Run 5 → 6: observation grounding worked — the false-FLAG class is gone (FLAG precision back to 100%) and FLAG recall rose to 72%. But run 5 found the framework's own deepest gap yet: on two deliberately unmapped cases the model reasoned correctly ("nothing maps") and then emitted CLEAR anyway — zero citations, zero assertions — and the envelope shipped as CLEAR. An unverifiable compliance claim; a coverage gap masked as green. Fixes: the taxonomy guard — a CLEAR with no formalizable assertions is remapped deterministically (no citations → NULL_UNMAPPED; citations → DISCRETIONARY) and noted in the envelope; and obligation-side grounding — an assertion's metric and value must now match the obligation it cites, closing the fabricated-cap hole the same analysis exposed. Accuracy (72% vs 76%) is qwen-7B noise at this dataset size; the remaining misses are arithmetic errors the verifier catches and routes to human review. Model-quality gains from here come from a larger model on the vLLM backend, not from prompt surgery.
Run 6 → 7: Run 6 confirmed observation grounding landed cleanly (FLAG precision 100%, 0 silent CLEARs) and put a number on the remaining gap: 13 mismatches, all LLM_CONTRADICTION, all caused by the model emitting the right verdict (CLEAR for NOx=60 vs limit=75, FLAG for pH=9.1 vs [6.0,8.5]) but the wrong satisfied boolean in the formalizable assertion.
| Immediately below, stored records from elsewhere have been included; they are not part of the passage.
/-- The status of a word of a named kind: stage 1 compares the shape codes, stage 2 tests the mask (R91, R93). -/
theorem pipeline_status {p : Params} {w : CmdWord} {k : Kind} (h : kindOfCode (kindField w) = some k) :
    (pipeline p w).status =
      if (requiredShape k).code ≠ shapeField w then .invalidPayloadShape
      else if legal p.ports k (maskField w) then .ok else .invalidMaskSelection := by
  rw [pipeline_of_kindOfCode_some h, runStages_status]
  simp only [Ne, shapeOfCode_eq_requiredShape]

/-! ### The masks a kind accepts -/

theorem accepts_iff {s : State} {k : Kind} {m : Mask} {l : Lanes} :
    Accepts s k m l ↔ legal s.params.ports k m = true := by
  rw [Accepts, exec_instrOf]
  simp [runStages_status]

/-- The legal masks of a kind that tests its mask, under the default ports (R93, R94). -/
def legalMasks (k : Kind) : List Mask :=
  match legalityClass k with
  | .rangeRestricted => (List.range 15).map fun j => BitVec.ofNat 16 ((j + 1) * 1024)
  | _ => (allowedPorts k).map defaultPorts.bit

theorem mem_legalMasks_rangeRestricted {k : Kind} (hk : legalityClass k = .rangeRestricted) (m : Mask) :
    m ∈ legalMasks k ↔ legal defaultPorts k m = true := by
  have hlegal : legal defaultPorts k m = legalRange m := by simp [legal, hk]
  rw [hlegal, legalRange_iff, legalMasks, hk]
  simp only [List.mem_map, List.mem_range, ← BitVec.toNat_inj, BitVec.toNat_ofNat]
  constructor
  · rintro ⟨j, hj, hm⟩
    exact ⟨j + 1, by omega⟩
  · rintro ⟨j, hj⟩
    exact ⟨j - 1, by omega⟩

theorem mem_legalMasks_exactlyOne {k : Kind} (hk : legalityClass k = .exactlyOne) (m : Mask) :
    m ∈ legalMasks k ↔ legal defaultPorts k m = true := by
  simp [legalMasks, legal, hk, eq_comm (a := m)]

/-! ### The statements -/

/-- Settles O6: below 0xF0 the top byte is a kind's code and a shape code, and it is accepted exactly when the two go
together. -/
theorem topByteSelectsTheCommand : Obligations.TopByteSelectsTheCommand := by
  intro s w rest hc
  refine ⟨_, _, step_eq_pipeline hc, takeResult_status _ _, ?_⟩
  have htop : w.toNat / 2 ^ 64 = 16 * (kindField w).toNat + (shapeField w).toNat := by
    rw [kindField_toNat, shapeField_toNat]
    omega
  have hbelow : ∀ n ∈ topBytes, n < 0xF0 := by decide
  cases hk : kindOfCode (kindField w) with
  | none =>
    have h15 := kindOfCode_kindField_eq_none.1 hk
    rw [pipeline_of_kindOfCode_none hk]
    exact ⟨fun _ => rfl, fun h => absurd (hbelow _ h) (by omega), fun h => absurd h (by omega)⟩
  | some k =>
    have hle : k.code.toNat ≤ 14 := by cases k <;> decide
    have hs := (shapeField w).isLt
    rw [htop, ← code_of_kindOfCode hk, mem_topBytes_iff, pipeline_status hk]
    refine ⟨fun h => absurd h (by omega), fun h => ?_, fun _ h => if_pos h⟩
    rw [if_neg (not_not.2 h)]
    exact ite_eq_or_eq _ _ _
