/-- A read or program request (R20, R21). -/
structure Request where
  requester : Requester
  origin : Origin
  row : Nat
  first : Nat
  op : ArrayOp
  /-- the requester still waits for the result (R28) -/
  waited : Bool
  deriving DecidableEq, Repr

/-- An erase request (R22). -/
structure EraseRequest where
  row : Nat
  requester : Requester
  origin : Origin
  waited : Bool
  deriving DecidableEq, Repr

/-- The suspended-erase context (R18, R25). -/
structure EraseContext where
  request : EraseRequest
  count : Nat
  /-- a suspension has been counted and its suspend point is not yet reached -/
  suspending : Bool
  deriving DecidableEq, Repr

inductive ArrayState where
  | idle | reading | programming | erasing
  deriving DecidableEq, Repr

/-- The exclusive holder (R27). -/
inductive Holder where
  | nobody | mount | format
  deriving DecidableEq, Repr

structure Controller where
  state : ArrayState
  current : Option Request
  queue : List Request
  eraseWaiting : Option EraseRequest
  erase : Option EraseContext
  holder : Holder
  faults : List ArrayFault
  corrected : Nat
  uncorrectable : Nat
  overflow : Nat
  deriving DecidableEq, Repr

/-- The contents of the array: (row * 256 + granule, content), addresses strictly rising, no blank entry. -/
abbrev Cells := List (Nat × Granule)

/-- The reset in force, if any (R174, R175). -/
inductive ResetPhase where
  /-- no reset: the window is served -/
  | running
  /-- a RESET command has been taken and its reset has not yet taken place -/
  | commandTaken
  /-- a power-on or pin reset is in force; `power` says that a power-on reset was part of it -/
  | held (power : Bool)
  deriving DecidableEq, Repr

/-- The whole part (00_scope, Functional overview), with the queue of events not yet taken. -/
structure State where
  win : Window
  ev : EventUnit
  guards : Vector Guard 4
  staging : Staging
  dir : List DirEntry
  table : RowTable
  writer : Writer
  engine : CommitEngine
  recl : Reclaimer
  aud : AuditUnit
  mnt : MountEngine
  fmt : Option FormatJob
  ctl : Controller
  cells : Cells
  /-- the WPROT# pin is low -/
  wprotLow : Bool
  resetPhase : ResetPhase
  /-- the model's own: index of the next free value (log 25) -/
  freeIdx : Nat
  /-- the events not yet taken, first in first out (log 1) -/
  pending : List Instr
  deriving DecidableEq, Repr

/-! ### Reset values (R18, R53, R56, R68, R90, R94, R98, R115, R144, R153, R176) -/

/-- The window after a reset, but for RESET_CAUSE (R176). -/
def Window.atReset (cause : ResetCause) : Window where
  lastCode := 0
  cu := .idle
  latch := ⟨0, 0, 0, 0, 0, []⟩
  result := .ok
  mode := .mounting
  key := 0
  key2 := 0
  len := 0
  arg := 0
  dptr := 0
  fill := 0
  buffer := Vector.replicate 240 0
  overrun := false
  ver := 0
  jobResult := .ok
  auditResult := .ok
  sig := 0
  acount := 0
  mountFlags := .none
  resetCause := cause
  dataOut := none
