-- ==== Sys2Proof/Machine/Flags.lean ====
section
/-! DEFINITION. The bits and codes the window shows: STATUS, IRQ#, the mount flags, mode, result, cause and fault codes
(R166, R172, R177). -/

namespace Sys2Proof.Machine

/-- A bit of a byte from its condition. -/
def bitIf (c : Bool) (mask : Byte) : Byte := if c then mask else 0

/-- JOB_BUSY: the commit engine is not IDLE, or a FORMAT job runs (R68, R166). -/
def State.jobBusy (s : State) : Bool := s.engine.state ≠ .idle || s.fmt.isSome

/-- STATUS (R166, R177). -/
def State.status (s : State) : Byte :=
  bitIf (s.win.cu = .executing) 0x01 ||| bitIf s.jobBusy 0x02 ||| bitIf s.aud.running 0x04 |||
    bitIf (s.recl.job ≠ .idle) 0x08 ||| bitIf s.table.purgePending 0x10 ||| bitIf s.win.overrun 0x20 |||
    bitIf s.wprotLow 0x40

/-- IRQ# is driven low: some flag is set together with its enable (R172). -/
def State.irqLow (s : State) : Bool := (s.ev.event &&& s.ev.enable) ≠ 0

/-- MOUNT_FLAGS (R128, R177). -/
def MountFlags.byte (f : MountFlags) : Byte :=
  bitIf f.tornSet 0x01 ||| bitIf f.tornGranule 0x02 ||| bitIf f.dupMoves 0x04 ||| bitIf f.staleRows 0x08 |||
    bitIf f.eraseCountGuessed 0x10 ||| bitIf f.loss 0x20 ||| bitIf f.purgeFailed 0x40 ||| bitIf f.dirtyFound 0x80

/-- MODE codes (R177). -/
def Mode.code : Mode → Byte
  | .mounting => 0
  | .unformatted => 1
  | .ready => 2
  | .readOnly => 3
  | .formatting => 4

/-- RESET_CAUSE codes (R177). -/
def ResetCause.code : ResetCause → Byte
  | .power => 1
  | .pin => 2
  | .command => 3

/-- Result codes (R177). -/
def ResultCode.code : ResultCode → Byte
  | .ok => 0x00
  | .notFound => 0x01
  | .badArg => 0x02
  | .badCommand => 0x03
  | .busy => 0x04
  | .notReady => 0x05
  | .notFormatted => 0x06
  | .readOnly => 0x07
  | .guarded => 0x08
  | .duplicate => 0x09
  | .stagingFull => 0x0A
  | .poolFull => 0x0B
  | .emptySet => 0x0C
  | .noSpace => 0x0D
  | .dirFull => 0x0E
  | .uncorrectable => 0x0F
  | .damaged => 0x10
  | .writeFailed => 0x11
  | .mismatch => 0x12
  | .disturbed => 0x13
  | .aborted => 0x14
  | .frozen => 0x15
  | .pinLocked => 0x16
  | .arrayFault => 0x17
  | .stagingLocked => 0x18

/-- Fault kind codes, bits 7 to 4 of FLT_KIND (R177). -/
def FaultKind.code : FaultKind → Byte
  | .corrected => 1
  | .uncorrectable => 2
  | .programFail => 3
  | .eraseFail => 4
  | .checkFail => 5

/-- Fault origin codes, bits 3 to 0 of FLT_KIND (R177). -/
def Origin.code : Origin → Byte
  | .host => 1
  | .commit => 2
  | .reclaim => 3
  | .mount => 4
  | .audit => 5
  | .format => 6

/-- FLT_KIND of a fault (R36, R177). -/
def ArrayFault.kindByte (f : ArrayFault) : Byte := (f.kind.code <<< 4) ||| f.origin.code

/-- Entry state codes of the STAT image (R177). -/
def EntryState.code : EntryState → Byte
  | .live => 1
  | .tombstone => 2
  | .damaged => 3

/-- Guard mode codes (R155, R157). -/
def GuardMode.code : GuardMode → Byte
  | .off => 0
  | .noWrite => 1
  | .noAccess => 2

/-- The guard mode a code names; none above 2 (R155). -/
def guardModeOf (n : Nat) : Option GuardMode :=
  match n with
  | 0 => some .off
  | 1 => some .noWrite
  | 2 => some .noAccess
  | _ => none

/-- The next set id as INFO shows it: 0 when exhausted or not yet given (R68, R143). -/
def NextSetId.shown : NextSetId → Nat
  | .unset => 0
  | .id n => n
  | .exhausted => 0

/-- The command of a code (R177). -/
def commandOf (code : Byte) : Option Command :=
  if code = 0x01 then some .stagePut
  else if code = 0x02 then some .stageDelete
  else if code = 0x03 then some .discard
  else if code = 0x04 then some .commit
  else if code = 0x10 then some .get
  else if code = 0x11 then some .stat
  else if code = 0x12 then some .nextKey
  else if code = 0x13 then some .info
  else if code = 0x20 then some .audit
  else if code = 0x21 then some .auditAbort
  else if code = 0x30 then some .guardSet
  else if code = 0x31 then some .guardFreeze
  else if code = 0x32 then some .guardRead
  else if code = 0x40 then some .faultPop
  else if code = 0x41 then some .reclaim
  else if code = 0x50 then some .format
  else if code = 0x5F then some .reset
  else none

/-- The code of a command (R177). -/
def Command.code : Command → Byte
  | .stagePut => 0x01
  | .stageDelete => 0x02
  | .discard => 0x03
  | .commit => 0x04
  | .get => 0x10
  | .stat => 0x11
  | .nextKey => 0x12
  | .info => 0x13
  | .audit => 0x20
  | .auditAbort => 0x21
  | .guardSet => 0x30
  | .guardFreeze => 0x31
  | .guardRead => 0x32
  | .faultPop => 0x40
  | .reclaim => 0x41
  | .format => 0x50
  | .reset => 0x5F

/-- The commands MOUNTING takes (R170). -/
def takenMounting : List Command := [.reset]

/-- The commands FORMATTING takes (R170). -/
def takenFormatting : List Command := [.info, .faultPop, .guardRead, .reset]

/-- The commands UNFORMATTED takes (R170). -/
def takenUnformatted : List Command :=
  [.format, .info, .faultPop, .guardSet, .guardFreeze, .guardRead, .reclaim, .reset]

/-- Acceptance by mode: none when the command goes on to its own rule, else the refusal (R170). -/
def refusedIn (m : Mode) (c : Command) : Option ResultCode :=
  match m with
  | .mounting => if takenMounting.contains c then none else some .notReady
  | .formatting => if takenFormatting.contains c then none else some .notReady
  | .unformatted => if takenUnformatted.contains c then none else some .notFormatted
  | .ready => none
  | .readOnly => none

end Sys2Proof.Machine
end

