/-- A write of a host register stores the byte, which a read of it then returns (DPTR stops at 240), and changes nothing
else; a write of a part register is ignored; the special registers go by their own rules (R162, R165, R177).  That a write
cycle to a special register's offset is that register's own command is the model's reading (log 15). -/
def Obligations.RegisterWrites : Prop :=
  (∀ (s : State) (b : Byte), s.resetPhase = .running →
    let wrote : Window → Host.Outcome State Fault Refusal := fun w => .next { s with win := w, ev := s.ev.after 0 }
    exec (.hostRegisterWrite 0x05 b) s = .next { s with ev := { event := s.ev.event, enable := b, justSet := 0 } } ∧
    exec (.hostRegisterWrite 0x06 b) s = wrote { s.win with key := s.win.key.extractLsb' 8 8 ++ b } ∧
    exec (.hostRegisterWrite 0x07 b) s = wrote { s.win with key := b ++ s.win.key.extractLsb' 0 8 } ∧
    exec (.hostRegisterWrite 0x08 b) s = wrote { s.win with key2 := s.win.key2.extractLsb' 8 8 ++ b } ∧
    exec (.hostRegisterWrite 0x09 b) s = wrote { s.win with key2 := b ++ s.win.key2.extractLsb' 0 8 } ∧
    exec (.hostRegisterWrite 0x0A b) s = wrote { s.win with len := b } ∧
    exec (.hostRegisterWrite 0x0B b) s = wrote { s.win with arg := b } ∧
    exec (.hostRegisterWrite 0x0D b) s = wrote { s.win with dptr := if 240 < b.toNat then 240 else b.toNat } ∧
    exec (.hostRegisterWrite 0x13 b) s = wrote { s.win with sig := s.win.sig.extractLsb' 8 24 ++ b } ∧
    exec (.hostRegisterWrite 0x14 b) s =
      wrote { s.win with sig := s.win.sig.extractLsb' 16 16 ++ b ++ s.win.sig.extractLsb' 0 8 } ∧
    exec (.hostRegisterWrite 0x15 b) s =
      wrote { s.win with sig := s.win.sig.extractLsb' 24 8 ++ b ++ s.win.sig.extractLsb' 0 16 } ∧
    exec (.hostRegisterWrite 0x16 b) s = wrote { s.win with sig := b ++ s.win.sig.extractLsb' 0 24 } ∧
    (∀ offset ∈ [0x02#5, 0x03#5, 0x0E#5, 0x0F#5, 0x10#5, 0x11#5, 0x12#5, 0x17#5, 0x18#5, 0x19#5, 0x1A#5, 0x1B#5, 0x1C#5,
        0x1D#5, 0x1E#5, 0x1F#5], exec (.hostRegisterWrite offset b) s = .next s.quietly) ∧
    exec (.hostRegisterWrite 0x00 b) s = exec (.badCommand b) s ∧
    exec (.hostRegisterWrite 0x01 b) s = exec (.statusWrite b) s ∧
    exec (.hostRegisterWrite 0x04 b) s = exec (.eventWrite b false) s ∧
    exec (.hostRegisterWrite 0x0C b) s = exec (.dataWrite b) s) ∧
  ∀ s : State,
    s.registerValue 0x05 = s.ev.enable ∧
    s.registerValue 0x06 = s.win.key.extractLsb' 0 8 ∧ s.registerValue 0x07 = s.win.key.extractLsb' 8 8 ∧
    s.registerValue 0x08 = s.win.key2.extractLsb' 0 8 ∧ s.registerValue 0x09 = s.win.key2.extractLsb' 8 8 ∧
    s.registerValue 0x0A = s.win.len ∧ s.registerValue 0x0B = s.win.arg ∧
    s.registerValue 0x0D = BitVec.ofNat 8 s.win.dptr ∧
    s.registerValue 0x13 = s.win.sig.extractLsb' 0 8 ∧ s.registerValue 0x14 = s.win.sig.extractLsb' 8 8 ∧
    s.registerValue 0x15 = s.win.sig.extractLsb' 16 8 ∧ s.registerValue 0x16 = s.win.sig.extractLsb' 24 8

/-! ### Staging -/

/-- STAGE_PUT's checks in their order, and STAGE_DELETE's, which asks the directory last; a refusal posts its code with
CMD_DONE and changes nothing else (R57, R60). -/
def Obligations.StagingChecksInOrder : Prop :=
  (∀ (s : State) (r : ResultCode), s.accepts .stagePut →
    (if s.staging.lock = true then some ResultCode.stagingLocked
      else if s.win.key = 0xFFFF ∨ 240 < s.win.len.toNat then some .badArg
      else if guardMode s.guards s.win.key ≠ .off then some .guarded
      else if s.win.key.toNat ∈ s.staging.entries.map StagedEntry.key then some .duplicate
      else if 16 ≤ s.staging.entries.length then some .stagingFull
      else if 1024 < s.staging.poolFill + s.win.len.toNat then some .poolFull
      else none) = some r →
    exec .stagePut s = .next (s.answered .stagePut r)) ∧
  ∀ (s : State) (r : ResultCode), s.accepts .stageDelete →
    (if s.staging.lock = true then some ResultCode.stagingLocked
      else if s.win.key = 0xFFFF then some .badArg
      else if guardMode s.guards s.win.key ≠ .off then some .guarded
      else if s.win.key.toNat ∈ s.staging.entries.map StagedEntry.key then some .duplicate
      else if 16 ≤ s.staging.entries.length then some .stagingFull
      else match dirFind s.dir s.win.key.toNat with
        | none => some .notFound
        | some e => if e.state = .tombstone then some .notFound else none) = some r →
    exec .stageDelete s = .next (s.answered .stageDelete r)

/-- A STAGE_PUT that passes its checks appends the entry, writes the first LEN bytes of the transfer buffer into the pool
from the pool fill on, forecasts the version in VER, and answers OK (R58, R59).  A STAGE_DELETE that passes its checks appends the
entry, leaves the pool, forecasts the version in VER, and answers OK (R60).  DISCARD empties an unlocked staged set and sets the pool
fill to 0; a locked one answers STAGING_LOCKED (R61). -/
def Obligations.StagedSetCommands : Prop :=
  (∀ s : State, s.accepts .stagePut → s.staging.lock = false → s.win.key ≠ 0xFFFF → s.win.len.toNat ≤ 240 →
    guardMode s.guards s.win.key = .off → s.win.key.toNat ∉ s.staging.entries.map StagedEntry.key →
    s.staging.entries.length < 16 → s.staging.poolFill + s.win.len.toNat ≤ 1024 →
    ∃ t, exec .stagePut s = .next t ∧
      t = { s.answered .stagePut .ok with
        win := { s.win.answered .stagePut .ok with ver := BitVec.ofNat 16 (
          match dirFind s.dir s.win.key.toNat with
          | none => 1
          | some e => if e.version = 65535 then 1 else e.version + 1) }
        staging := {
          entries := s.staging.entries ++ [⟨.put, s.win.key.toNat, s.win.len.toNat, some s.staging.poolFill⟩]
          pool := t.staging.pool
          poolFill := s.staging.poolFill + s.win.len.toNat
          lock := false } } ∧
      ∀ i : Nat, i < 1024 → t.staging.pool[i]? =
        if s.staging.poolFill ≤ i ∧ i < s.staging.poolFill + s.win.len.toNat
        then s.win.buffer[i - s.staging.poolFill]? else s.staging.pool[i]?) ∧
  (∀ (s : State) (e : DirEntry), s.accepts .stageDelete → s.staging.lock = false → s.win.key ≠ 0xFFFF →
    guardMode s.guards s.win.key = .off → s.win.key.toNat ∉ s.staging.entries.map StagedEntry.key →
    s.staging.entries.length < 16 → dirFind s.dir s.win.key.toNat = some e → (e.state = .live ∨ e.state = .damaged) →
    exec .stageDelete s = .next { s.answered .stageDelete .ok with
      win := { s.win.answered .stageDelete .ok with
        ver := BitVec.ofNat 16 (if e.version = 65535 then 1 else e.version + 1) }
      staging := { s.staging with entries := s.staging.entries ++ [⟨.delete, s.win.key.toNat, 0, none⟩] } }) ∧
  ∀ s : State, s.accepts .discard →
    (s.staging.lock = true → exec .discard s = .next (s.answered .discard .stagingLocked)) ∧
    (s.staging.lock = false → exec .discard s = .next { s.answered .discard .ok with
      staging := { s.staging with entries := [], poolFill := 0 } })

/-! ### Reading -/

/-- GET's checks in their order; a refused GET answers and changes nothing else (R136). -/
def Obligations.GetChecksInOrder : Prop :=
  ∀ (s : State) (r : ResultCode), s.accepts .get →
    (if s.win.key = 0xFFFF then some ResultCode.badArg
      else if guardMode s.guards s.win.key = .noAccess then some .guarded
      else match dirFind s.dir s.win.key.toNat with
        | none => some .notFound
        | some e =>
          match e.state with
          | .tombstone => some .notFound
          | .damaged => some .damaged
          | .live => none) = some r →
    exec .get s = .next (s.answered .get r)

/-- A GET of a LIVE key asks the array for the record's extent with origin HOST, and the unit stays EXECUTING with the key
latched (R137, R168).  When GET's read finds the record intact, its payload goes to the transfer buffer, FILL and LEN take its
length, DPTR 0, VER its version, and GET answers OK; found unreadable, GET captures the CHECK_FAIL that R32 calls for, marks the entry
damaged and answers UNCORRECTABLE, and buffer, FILL, DPTR, VER and LEN stay; a CORRECTED granule queues a refresh either way (R32,
R48, R112, R138, R139).  Only a reclaimer that was IDLE may have begun a job besides. -/
def Obligations.GetReadsAndEnds : Prop :=
  (∀ (s : State) (e : DirEntry), s.accepts .get → s.win.key ≠ 0xFFFF → guardMode s.guards s.win.key ≠ .noAccess →
    dirFind s.dir s.win.key.toNat = some e → e.state = .live →
    exec .get s = .next { s with
      win := { s.win with lastCode := 0x10, latch := { s.win.latch with key := s.win.key }, cu := .executing }
      ev := s.ev.after 0
      ctl := (s.issue ⟨.get, .host, e.row, e.granule, .read (1 + (e.length + 15) / 16), true⟩).ctl.arbitrate }) ∧
  (∀ (s : State) (drift : List (BitVec 8 × Granule)) (row first count : Nat) (h : RecordHeader) (payload : List Byte),
    let r : Request := ⟨.get, .host, row, first, .read count, true⟩
    s.serves r → s.calm → findRecord (s.readSeen r count drift) = .intact h payload →
    ∃ t, exec (.readComplete drift) s = .next t ∧ s.win.filled t.win payload ∧
      State.reclaimerActs
        (let u := s.readTaken r count drift
        { u with
          win := { s.win with
            buffer := t.win.buffer, fill := payload.length, dptr := 0, ver := BitVec.ofNat 16 h.version
            len := BitVec.ofNat 8 payload.length, result := .ok, cu := .idle }
          ev := { u.ev with event := u.ev.event ||| 0x01, justSet := u.ev.justSet ||| 0x01 }
          recl := { s.recl with
            refresh := s.queueAfter (s.readSeen r count drift) s.win.latch.key.toNat row first } }) t) ∧
  ∀ (s : State) (drift : List (BitVec 8 × Granule)) (row first count : Nat) (h : RecordHeader) (fail : Bool),
    let r : Request := ⟨.get, .host, row, first, .read count, true⟩
    s.serves r → s.calm →
    (findRecord (s.readSeen r count drift) = .unreadable h fail ∨
      findRecord (s.readSeen r count drift) = .notIntact fail) →
    ∃ t, exec (.readComplete drift) s = .next t ∧
      State.reclaimerActs
        (let u := ((s.readTaken r count drift).captureCheck fail .host row first).markDamaged s.win.latch.key.toNat row first
        { u with
          win := { s.win with result := .uncorrectable, cu := .idle }
          ev := { u.ev with event := u.ev.event ||| 0x01, justSet := u.ev.justSet ||| 0x01 }
          recl := { s.recl with
            refresh := s.queueAfter (s.readSeen r count drift) s.win.latch.key.toNat row first } }) t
The model was doing the arithmetic correctly in its reasoning but then mis-transcribing the result into the structured JSON field -- a known failure mode of constrained decoding at 7B. Fix: verifier-side satisfied normalization -- for any assertion whose predicate is stateless and mechanically evaluable (must_not_exceed, must_be_at_least, must_be_within, etc.) the Symbolic Verifier computes the correct boolean and replaces the LLM's claim before the aggregate check runs. The raw LLM claim is preserved in the signed transcript; the envelope carries the mechanically correct value. Grounding failures (fabricated observations, wrong obligation values) are intentionally left uncorrected -- the grounding error is still caught by averify. This is the correct neuro-symbolic split: the model identifies obligations and observes values; the verifier computes predicate truth. Expected impact: 11 of the 13 Run 6 mismatches resolved, targeting >90% accuracy in Run 7.

The row that never moves is the point: across every run, zero breaches were silently CLEARed and FLAG precision held at 100%. Every model failure degraded to a human-reviewed or coverage-gap verdict — NULL_UNMAPPED, DISCRETIONARY (5 of run 3's misses were the Symbolic Verifier catching the LLM's wrong satisfied flags as LLM_CONTRADICTION) — never to a false CLEAR. Accuracy is an iteration target; the safety property is an architectural invariant.

Contributing cases¶

Add a JSONL line with a unique case_id, the measurement, jurisdiction, timestamp, expected verdict, and expected assertions, then run pytest evals/tests/ — the dataset-shape test will tell you what to update. Hard cases that expose model weaknesses are the most valuable contribution; a failing eval with a correct label is a gift.